WHAT THE TASK ASKS:
Pull every line with "respond" from the data.

──────── DATA RECORDS

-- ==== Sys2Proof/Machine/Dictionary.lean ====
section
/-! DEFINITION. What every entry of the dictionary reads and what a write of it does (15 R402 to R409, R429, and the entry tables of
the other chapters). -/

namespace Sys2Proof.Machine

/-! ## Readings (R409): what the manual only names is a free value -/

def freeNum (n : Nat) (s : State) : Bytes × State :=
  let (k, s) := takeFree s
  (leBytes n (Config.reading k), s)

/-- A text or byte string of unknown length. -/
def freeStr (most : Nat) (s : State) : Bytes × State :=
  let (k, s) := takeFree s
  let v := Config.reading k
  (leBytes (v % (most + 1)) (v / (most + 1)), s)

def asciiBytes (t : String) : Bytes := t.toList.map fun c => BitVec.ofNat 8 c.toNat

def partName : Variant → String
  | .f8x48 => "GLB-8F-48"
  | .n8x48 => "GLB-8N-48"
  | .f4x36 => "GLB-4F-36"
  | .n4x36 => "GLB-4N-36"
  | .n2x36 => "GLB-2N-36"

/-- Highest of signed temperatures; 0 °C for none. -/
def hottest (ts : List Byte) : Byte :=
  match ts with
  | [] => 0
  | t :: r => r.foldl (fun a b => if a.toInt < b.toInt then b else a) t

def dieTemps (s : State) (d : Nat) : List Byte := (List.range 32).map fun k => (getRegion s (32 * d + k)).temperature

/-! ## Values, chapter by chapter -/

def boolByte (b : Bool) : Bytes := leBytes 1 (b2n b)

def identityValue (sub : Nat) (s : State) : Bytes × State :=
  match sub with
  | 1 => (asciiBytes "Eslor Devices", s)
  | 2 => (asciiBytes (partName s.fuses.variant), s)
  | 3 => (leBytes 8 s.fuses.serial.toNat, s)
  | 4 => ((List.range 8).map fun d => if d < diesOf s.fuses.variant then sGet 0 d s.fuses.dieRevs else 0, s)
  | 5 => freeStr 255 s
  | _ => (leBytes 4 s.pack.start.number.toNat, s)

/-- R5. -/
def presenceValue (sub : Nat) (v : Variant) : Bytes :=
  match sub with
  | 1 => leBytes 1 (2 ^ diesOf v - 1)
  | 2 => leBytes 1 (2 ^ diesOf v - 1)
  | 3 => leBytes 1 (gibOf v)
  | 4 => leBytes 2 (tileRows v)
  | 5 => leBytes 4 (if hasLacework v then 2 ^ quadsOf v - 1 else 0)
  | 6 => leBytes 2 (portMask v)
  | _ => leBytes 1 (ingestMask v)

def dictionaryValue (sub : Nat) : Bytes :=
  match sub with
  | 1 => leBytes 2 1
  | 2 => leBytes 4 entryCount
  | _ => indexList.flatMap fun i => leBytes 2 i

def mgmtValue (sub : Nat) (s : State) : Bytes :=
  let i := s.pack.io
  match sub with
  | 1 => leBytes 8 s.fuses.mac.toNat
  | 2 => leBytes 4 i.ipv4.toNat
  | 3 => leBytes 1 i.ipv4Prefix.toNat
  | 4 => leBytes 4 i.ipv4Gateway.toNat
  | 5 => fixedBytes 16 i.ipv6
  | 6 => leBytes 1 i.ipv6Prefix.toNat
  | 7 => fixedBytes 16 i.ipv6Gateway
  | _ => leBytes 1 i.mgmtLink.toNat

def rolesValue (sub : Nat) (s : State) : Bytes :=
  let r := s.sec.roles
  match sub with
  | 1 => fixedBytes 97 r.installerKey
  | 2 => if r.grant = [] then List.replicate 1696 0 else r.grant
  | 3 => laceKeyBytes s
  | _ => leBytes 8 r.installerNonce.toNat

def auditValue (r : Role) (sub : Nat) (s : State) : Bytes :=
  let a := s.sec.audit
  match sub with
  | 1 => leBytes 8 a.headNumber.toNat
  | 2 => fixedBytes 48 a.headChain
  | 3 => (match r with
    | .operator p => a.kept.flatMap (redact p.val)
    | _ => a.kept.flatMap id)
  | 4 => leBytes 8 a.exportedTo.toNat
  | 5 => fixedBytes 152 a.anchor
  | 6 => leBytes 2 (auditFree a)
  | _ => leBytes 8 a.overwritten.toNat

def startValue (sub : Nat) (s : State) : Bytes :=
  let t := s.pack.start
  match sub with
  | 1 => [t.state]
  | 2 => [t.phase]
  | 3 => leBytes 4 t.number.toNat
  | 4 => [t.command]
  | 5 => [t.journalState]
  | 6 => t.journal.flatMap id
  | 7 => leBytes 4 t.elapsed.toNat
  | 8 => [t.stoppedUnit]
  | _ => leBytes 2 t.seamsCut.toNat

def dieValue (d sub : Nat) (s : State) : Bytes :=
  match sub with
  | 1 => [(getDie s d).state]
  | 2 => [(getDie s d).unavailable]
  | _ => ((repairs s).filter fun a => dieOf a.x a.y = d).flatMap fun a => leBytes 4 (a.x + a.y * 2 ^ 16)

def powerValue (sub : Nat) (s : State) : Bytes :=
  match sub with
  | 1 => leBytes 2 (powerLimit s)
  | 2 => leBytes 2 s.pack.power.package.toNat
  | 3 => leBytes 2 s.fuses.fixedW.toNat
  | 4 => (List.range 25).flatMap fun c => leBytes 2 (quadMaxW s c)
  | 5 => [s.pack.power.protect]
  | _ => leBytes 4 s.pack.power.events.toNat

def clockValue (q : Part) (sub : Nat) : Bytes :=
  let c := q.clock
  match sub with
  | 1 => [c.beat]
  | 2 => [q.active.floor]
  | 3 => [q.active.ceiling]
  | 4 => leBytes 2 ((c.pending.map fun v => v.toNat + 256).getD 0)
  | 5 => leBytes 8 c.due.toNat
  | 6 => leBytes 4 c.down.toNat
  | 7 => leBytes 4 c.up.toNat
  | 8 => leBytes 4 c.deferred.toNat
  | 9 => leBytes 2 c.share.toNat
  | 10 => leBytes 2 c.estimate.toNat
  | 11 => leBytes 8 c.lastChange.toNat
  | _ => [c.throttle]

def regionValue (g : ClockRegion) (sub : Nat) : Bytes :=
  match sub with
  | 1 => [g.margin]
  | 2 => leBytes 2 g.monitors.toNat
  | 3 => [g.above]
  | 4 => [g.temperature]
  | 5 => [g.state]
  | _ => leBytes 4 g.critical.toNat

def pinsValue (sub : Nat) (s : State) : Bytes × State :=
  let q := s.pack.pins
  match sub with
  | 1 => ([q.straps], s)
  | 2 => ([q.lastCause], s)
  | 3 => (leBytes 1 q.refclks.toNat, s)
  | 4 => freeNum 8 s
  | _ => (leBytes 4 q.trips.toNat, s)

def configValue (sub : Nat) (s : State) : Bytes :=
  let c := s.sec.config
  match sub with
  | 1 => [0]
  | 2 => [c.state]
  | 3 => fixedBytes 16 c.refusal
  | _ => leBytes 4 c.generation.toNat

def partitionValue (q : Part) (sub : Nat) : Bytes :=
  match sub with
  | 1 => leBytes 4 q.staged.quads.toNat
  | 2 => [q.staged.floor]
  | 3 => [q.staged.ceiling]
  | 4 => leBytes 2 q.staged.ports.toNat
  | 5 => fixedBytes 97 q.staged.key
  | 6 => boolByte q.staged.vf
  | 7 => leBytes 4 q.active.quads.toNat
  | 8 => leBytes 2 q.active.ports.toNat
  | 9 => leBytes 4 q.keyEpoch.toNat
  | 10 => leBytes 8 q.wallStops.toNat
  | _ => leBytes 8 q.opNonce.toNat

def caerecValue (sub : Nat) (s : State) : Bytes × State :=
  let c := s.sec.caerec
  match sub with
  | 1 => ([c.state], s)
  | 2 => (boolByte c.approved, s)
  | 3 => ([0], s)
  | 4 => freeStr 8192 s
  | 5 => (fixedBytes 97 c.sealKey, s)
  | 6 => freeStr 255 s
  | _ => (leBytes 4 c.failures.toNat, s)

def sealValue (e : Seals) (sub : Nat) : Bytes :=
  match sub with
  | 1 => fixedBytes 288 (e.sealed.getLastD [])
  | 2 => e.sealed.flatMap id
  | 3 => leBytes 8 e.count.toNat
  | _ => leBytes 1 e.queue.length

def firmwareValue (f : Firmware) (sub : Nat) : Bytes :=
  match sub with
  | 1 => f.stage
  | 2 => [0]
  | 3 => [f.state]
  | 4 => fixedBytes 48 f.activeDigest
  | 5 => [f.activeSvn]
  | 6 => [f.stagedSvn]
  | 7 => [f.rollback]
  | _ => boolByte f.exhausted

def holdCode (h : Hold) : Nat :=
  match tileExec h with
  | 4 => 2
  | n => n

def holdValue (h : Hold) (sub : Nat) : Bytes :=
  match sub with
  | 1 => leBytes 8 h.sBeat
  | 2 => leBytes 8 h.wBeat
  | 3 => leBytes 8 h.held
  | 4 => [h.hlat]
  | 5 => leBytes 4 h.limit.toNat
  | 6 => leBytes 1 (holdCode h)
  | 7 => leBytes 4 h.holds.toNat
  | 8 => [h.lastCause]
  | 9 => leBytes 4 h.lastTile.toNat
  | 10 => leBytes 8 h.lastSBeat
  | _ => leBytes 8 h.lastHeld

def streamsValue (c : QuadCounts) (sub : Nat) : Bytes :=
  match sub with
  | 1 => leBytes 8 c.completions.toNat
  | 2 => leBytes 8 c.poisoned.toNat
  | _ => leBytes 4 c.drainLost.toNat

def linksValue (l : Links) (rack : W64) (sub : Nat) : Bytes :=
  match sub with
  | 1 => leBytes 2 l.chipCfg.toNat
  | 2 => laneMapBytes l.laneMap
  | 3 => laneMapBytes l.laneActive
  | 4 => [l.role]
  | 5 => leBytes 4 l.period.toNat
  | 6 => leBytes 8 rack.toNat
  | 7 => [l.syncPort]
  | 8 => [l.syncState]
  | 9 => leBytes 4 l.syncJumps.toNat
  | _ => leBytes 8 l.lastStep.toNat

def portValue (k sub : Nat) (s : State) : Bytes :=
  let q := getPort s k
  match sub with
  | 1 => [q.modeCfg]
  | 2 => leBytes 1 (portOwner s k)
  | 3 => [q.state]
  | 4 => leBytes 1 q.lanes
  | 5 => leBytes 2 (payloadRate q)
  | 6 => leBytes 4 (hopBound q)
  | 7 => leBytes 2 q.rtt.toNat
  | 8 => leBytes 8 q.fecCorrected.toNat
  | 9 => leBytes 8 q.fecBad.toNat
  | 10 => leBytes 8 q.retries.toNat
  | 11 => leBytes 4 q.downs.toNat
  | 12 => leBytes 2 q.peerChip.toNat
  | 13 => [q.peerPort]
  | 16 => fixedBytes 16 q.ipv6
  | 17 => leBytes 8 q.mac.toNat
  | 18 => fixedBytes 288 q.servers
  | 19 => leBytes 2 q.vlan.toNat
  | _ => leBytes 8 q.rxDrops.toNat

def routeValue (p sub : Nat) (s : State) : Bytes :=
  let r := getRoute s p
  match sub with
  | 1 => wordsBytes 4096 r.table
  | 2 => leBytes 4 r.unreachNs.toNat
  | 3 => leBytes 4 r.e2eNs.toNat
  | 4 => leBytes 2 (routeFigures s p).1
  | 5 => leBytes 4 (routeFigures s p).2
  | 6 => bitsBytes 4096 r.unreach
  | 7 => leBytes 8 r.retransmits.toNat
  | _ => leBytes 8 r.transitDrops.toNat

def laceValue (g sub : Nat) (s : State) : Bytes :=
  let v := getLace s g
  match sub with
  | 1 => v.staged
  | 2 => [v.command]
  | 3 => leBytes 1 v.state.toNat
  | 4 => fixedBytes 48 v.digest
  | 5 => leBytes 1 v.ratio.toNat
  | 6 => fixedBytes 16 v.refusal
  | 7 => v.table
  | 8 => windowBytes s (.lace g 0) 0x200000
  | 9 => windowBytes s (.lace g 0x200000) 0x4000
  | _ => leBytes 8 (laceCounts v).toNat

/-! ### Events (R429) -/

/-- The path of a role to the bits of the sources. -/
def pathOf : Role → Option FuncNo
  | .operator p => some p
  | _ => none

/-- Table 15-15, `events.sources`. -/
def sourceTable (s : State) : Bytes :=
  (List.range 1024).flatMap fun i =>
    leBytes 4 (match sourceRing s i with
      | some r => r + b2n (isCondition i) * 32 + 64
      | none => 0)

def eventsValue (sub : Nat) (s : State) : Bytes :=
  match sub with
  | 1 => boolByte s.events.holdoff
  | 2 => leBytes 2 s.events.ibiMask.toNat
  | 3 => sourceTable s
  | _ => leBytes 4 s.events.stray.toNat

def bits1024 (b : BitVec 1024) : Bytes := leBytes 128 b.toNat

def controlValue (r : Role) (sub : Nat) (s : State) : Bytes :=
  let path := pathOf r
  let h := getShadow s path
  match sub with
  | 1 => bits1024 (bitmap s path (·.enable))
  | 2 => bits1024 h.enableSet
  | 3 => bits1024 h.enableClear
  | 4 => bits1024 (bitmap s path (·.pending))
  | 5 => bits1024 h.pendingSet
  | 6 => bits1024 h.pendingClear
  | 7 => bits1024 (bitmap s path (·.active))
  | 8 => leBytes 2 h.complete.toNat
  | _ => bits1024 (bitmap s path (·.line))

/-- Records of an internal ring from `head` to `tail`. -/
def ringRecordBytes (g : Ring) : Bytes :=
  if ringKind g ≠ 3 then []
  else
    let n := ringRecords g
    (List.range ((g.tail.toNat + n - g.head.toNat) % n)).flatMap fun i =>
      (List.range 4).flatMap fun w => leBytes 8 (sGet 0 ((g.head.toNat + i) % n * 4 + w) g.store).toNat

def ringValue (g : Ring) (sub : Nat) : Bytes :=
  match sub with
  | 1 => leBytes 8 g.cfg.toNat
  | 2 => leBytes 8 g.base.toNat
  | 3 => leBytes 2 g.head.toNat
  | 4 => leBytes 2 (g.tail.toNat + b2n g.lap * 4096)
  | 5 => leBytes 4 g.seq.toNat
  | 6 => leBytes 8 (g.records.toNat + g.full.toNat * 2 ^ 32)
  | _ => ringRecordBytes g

────────────────
──────── DATA RECORDS

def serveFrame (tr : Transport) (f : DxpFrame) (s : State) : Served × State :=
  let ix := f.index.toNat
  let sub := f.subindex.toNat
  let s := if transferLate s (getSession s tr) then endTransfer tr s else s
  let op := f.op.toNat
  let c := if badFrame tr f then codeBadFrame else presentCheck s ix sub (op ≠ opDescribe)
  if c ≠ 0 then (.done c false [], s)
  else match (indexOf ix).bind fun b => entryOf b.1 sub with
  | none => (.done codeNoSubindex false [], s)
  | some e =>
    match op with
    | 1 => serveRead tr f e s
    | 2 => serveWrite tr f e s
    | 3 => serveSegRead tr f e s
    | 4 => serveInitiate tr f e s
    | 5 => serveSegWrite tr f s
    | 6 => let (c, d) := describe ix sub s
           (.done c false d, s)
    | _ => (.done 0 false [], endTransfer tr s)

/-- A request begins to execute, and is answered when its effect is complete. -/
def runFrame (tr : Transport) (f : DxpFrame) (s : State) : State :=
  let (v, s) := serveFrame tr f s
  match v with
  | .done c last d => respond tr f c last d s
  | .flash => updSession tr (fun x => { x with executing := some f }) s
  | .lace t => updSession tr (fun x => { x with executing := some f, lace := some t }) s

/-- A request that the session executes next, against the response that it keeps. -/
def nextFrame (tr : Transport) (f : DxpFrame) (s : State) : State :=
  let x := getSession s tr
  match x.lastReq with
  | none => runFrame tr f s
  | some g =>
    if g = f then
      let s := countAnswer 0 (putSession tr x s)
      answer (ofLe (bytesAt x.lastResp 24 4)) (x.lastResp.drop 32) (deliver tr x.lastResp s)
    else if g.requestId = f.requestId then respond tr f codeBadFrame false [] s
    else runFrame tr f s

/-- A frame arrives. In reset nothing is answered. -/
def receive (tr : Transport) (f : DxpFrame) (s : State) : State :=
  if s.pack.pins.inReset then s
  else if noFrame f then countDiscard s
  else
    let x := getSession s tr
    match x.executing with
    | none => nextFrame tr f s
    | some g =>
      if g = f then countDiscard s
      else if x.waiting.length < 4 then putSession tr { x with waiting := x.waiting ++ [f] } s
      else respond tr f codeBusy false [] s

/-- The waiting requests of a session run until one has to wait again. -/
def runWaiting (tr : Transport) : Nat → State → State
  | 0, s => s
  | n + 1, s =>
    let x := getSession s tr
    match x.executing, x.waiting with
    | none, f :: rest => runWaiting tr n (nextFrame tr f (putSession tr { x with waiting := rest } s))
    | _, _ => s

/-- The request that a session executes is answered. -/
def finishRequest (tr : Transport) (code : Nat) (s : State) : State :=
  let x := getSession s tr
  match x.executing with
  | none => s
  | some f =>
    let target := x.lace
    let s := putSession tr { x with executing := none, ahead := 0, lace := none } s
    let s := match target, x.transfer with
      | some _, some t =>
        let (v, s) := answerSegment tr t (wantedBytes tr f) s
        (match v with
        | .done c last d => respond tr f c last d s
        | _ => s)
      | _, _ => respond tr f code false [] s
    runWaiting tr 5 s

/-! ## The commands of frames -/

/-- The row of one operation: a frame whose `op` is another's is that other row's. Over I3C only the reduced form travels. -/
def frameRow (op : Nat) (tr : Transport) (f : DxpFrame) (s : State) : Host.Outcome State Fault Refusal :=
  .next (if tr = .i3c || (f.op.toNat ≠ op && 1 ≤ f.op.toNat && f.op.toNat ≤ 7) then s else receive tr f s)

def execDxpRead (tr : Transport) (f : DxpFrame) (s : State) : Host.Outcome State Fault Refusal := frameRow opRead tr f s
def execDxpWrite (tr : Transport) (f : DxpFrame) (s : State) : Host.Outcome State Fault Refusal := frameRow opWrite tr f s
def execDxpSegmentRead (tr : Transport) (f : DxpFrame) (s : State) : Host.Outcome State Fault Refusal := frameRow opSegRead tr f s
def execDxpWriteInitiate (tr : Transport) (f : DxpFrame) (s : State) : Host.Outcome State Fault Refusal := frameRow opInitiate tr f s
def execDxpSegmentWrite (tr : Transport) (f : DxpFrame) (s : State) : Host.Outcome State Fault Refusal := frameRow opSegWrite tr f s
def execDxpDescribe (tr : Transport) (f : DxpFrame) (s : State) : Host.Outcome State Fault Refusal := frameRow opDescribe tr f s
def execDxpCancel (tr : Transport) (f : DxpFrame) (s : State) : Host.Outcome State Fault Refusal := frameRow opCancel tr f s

────────────────

SOLUTION FOR THIS EXERCISE:
  | .done c last d => respond tr f c last d s
    else if g.requestId = f.requestId then respond tr f codeBadFrame false [] s
      else respond tr f codeBusy false [] s
        | .done c last d => respond tr f c last d s
      | _, _ => respond tr f code false [] s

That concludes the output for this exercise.